Column: As Florida remains pandemic hot spot, DeSantis places a ‘COVID crank’ in charge of its response
Florida Gov. Ron DeSantis yields to no one in positioning himself as promoter of the most ghoulishly irresponsible pandemic policies in the nation.
But now he’s outdone himself.
On Tuesday, DeSantis introduced as Florida’s new surgeon general Joseph Ladapo. A medical doctor, Ladapo has what looks superficially like a sterling pedigree — a medical degree from Harvard and a license to practice in California, where he has taught UCLA medical school.
None of that is germane to Florida’s pandemic response. What’s more important is that Ladapo is, as the Orlando Sentinel’s editorial board observed, a “COVID crank.”
Ladapo has questioned the safety of COVID vaccines, despite overwhelming evidence that they are safe and effective. At the event introducing him to the press, he said, “The state should be promoting good health, and vaccination isn’t the only path for that. It’s been treated almost like a religion, and that’s just senseless.”
He has touted the antimalarial drug hydroxychloroquine and the anti-parasitic drug ivermectin as treatments for COVID-19, despite the lack of any evidence that they serve that purpose.
The state should be promoting good health, and vaccination isn’t the only path for that. It’s been treated almost like a religion, and that’s just senseless.
Florida’s new surgeon general, Joseph Ladapo
In a series of op-eds in the Wall Street Journal, Ladapo has asserted, among other things, that: “Covid mania [has] crowded out reasoned and wise policy making”; that vaccination “mandates infringe on personal autonomy” (true, but they’re hardly the only social regulations that reduce personal autonomy in the name of communal health and safety); and that evidence challenging the vaccines’ safety has been undervalued or even suppressed. The last was based on his flawed reading of a notoriously unreliable database of side-effect reports.
Ladapo has associated himself with a fringe group calling itself “America’s Frontline Doctors.” Indeed, he spoke at the notorious event in July 2020 at which its members promoted hydroxychloroquine and that featured a presentation by Stella Immanuel, who is also known for her belief that witches and demons affect people’s health.

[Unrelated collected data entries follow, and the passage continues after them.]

/-- Settles O42: every row is the pattern from its start. -/
theorem fillpatFillsTheRectangle : Obligations.FillpatFillsTheRectangle := by
  intro s srow scol rows cols plen ptr hs hrow hcol hrows hcols hplen hps
  exact hs.exec_draws hrow hcol hrows hcols
    (exec_fillpat (not_emptyRect hrow hcol hrows hcols) hplen hps)

/-- Settles O43: every row is the image's own. -/
theorem imageFillsTheRectangle : Obligations.ImageFillsTheRectangle := by
  intro s srow scol irows icols ptr hs hrow hcol hrows hcols hps
  exact hs.exec_draws hrow hcol hrows hcols
    (exec_image (not_emptyRect hrow hcol hrows hcols) hps)

/-! ### Bands of rows -/

/-- A drawing of `height` rows and `width` columns at (`r0`, `c0`), with the cursor after it (R156).
Unlike `Draws` it says where the cursor is when `width` is 0, as after a text of which no glyph fits. -/
structure Fills (s t : State) (r0 height c0 width : Nat) (byte : Nat → Nat → Byte) : Prop where
  wrote : Wrote s t (rectAt r0 height c0 width fun i j => byte i j ^^^ mask s.dinv)
  page : t.rx.regs.page.toNat + 1 = r0 + height
  col : t.rx.regs.col = colAfter s.cfg.colOverflow (c0 + width)
  mark : t.rx.regs.overflowed = markAfter s.cfg.colOverflow (c0 + width)

section RectAt
variable {r0 height c0 width : Nat} {byte : Nat → Nat → Byte} {p : BitVec 3} {q : BitVec 7}

theorem rectAt_inside (h : inRect r0 (r0 + height) c0 (c0 + width) p q) :
    rectAt r0 height c0 width byte p q = some (byte (p.toNat - r0) (q.toNat - c0)) := if_pos h

theorem rectAt_outside (h : ¬ inRect r0 (r0 + height) c0 (c0 + width) p q) :
    rectAt r0 height c0 width byte p q = none := if_neg h

end RectAt

/-- Bytes outside a rectangle do not matter. -/
theorem rectAt_congr {r0 height c0 width : Nat} {byte byte' : Nat → Nat → Byte}
    (h : ∀ i j, i < height → j < width → byte i j = byte' i j) (p : BitVec 3) (q : BitVec 7) :
    rectAt r0 height c0 width byte p q = rectAt r0 height c0 width byte' p q := by
  unfold rectAt
  split
  next hin => rw [h _ _ (by omega) (by omega)]
  next => rfl

/-- A rectangle and the row right below it are one rectangle. -/
theorem rectAt_succ (r0 height c0 width : Nat) (byte : Nat → Nat → Byte) (p : BitVec 3)
    (q : BitVec 7) :
    (rectAt (r0 + height) 1 c0 width (fun _ => byte height) p q).or
        (rectAt r0 height c0 width byte p q) =
      rectAt r0 (height + 1) c0 width byte p q := by
  unfold rectAt
  by_cases hcols : c0 ≤ q.toNat ∧ q.toNat < c0 + width
  · by_cases hlast : p.toNat = r0 + height
    · rw [if_pos ⟨by omega, hcols⟩, Option.some_or, if_pos ⟨by omega, hcols⟩,
        show p.toNat - r0 = height by omega]
    · rw [if_neg (by omega), Option.none_or]
      exact if_congr (by omega) rfl rfl
  · rw [if_neg (by omega), if_neg (by omega), if_neg (by omega)]
    rfl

And now, as his first official act as state surgeon general, Ladapo signed an order taking away local school districts’ authority to order children exposed to people with positive coronavirus tests to be quarantined or kept out of class.
Under the order, that decision is to be left to families’ “sole discretion.” Never mind that a child exposed to COVID-19 is capable of passing on the infection to others.
“I trust parents and families, and I don’t think they are going to go around lying,” DeSantis said at a news conference.
All this is happening as Florida continues to reign as the site of one of the most serious outbreaks of the disease in the nation, thanks largely to DeSantis’ refusal to implement statewide social distancing and mask-wearing orders. Instead, he has actively sought to interfere with local initiatives to impose such common-sense anti-pandemic measures.
The harvest is that Florida currently has the second-worst death rate from COVID in the nation. It also boasts the third-worst per capita case rate in the country dating to the beginning of the pandemic.
These figures aren’t of solely local concern. Florida’s wide-open policies lure visitors from other states, where they can spread infections they pick up while partying once they return home.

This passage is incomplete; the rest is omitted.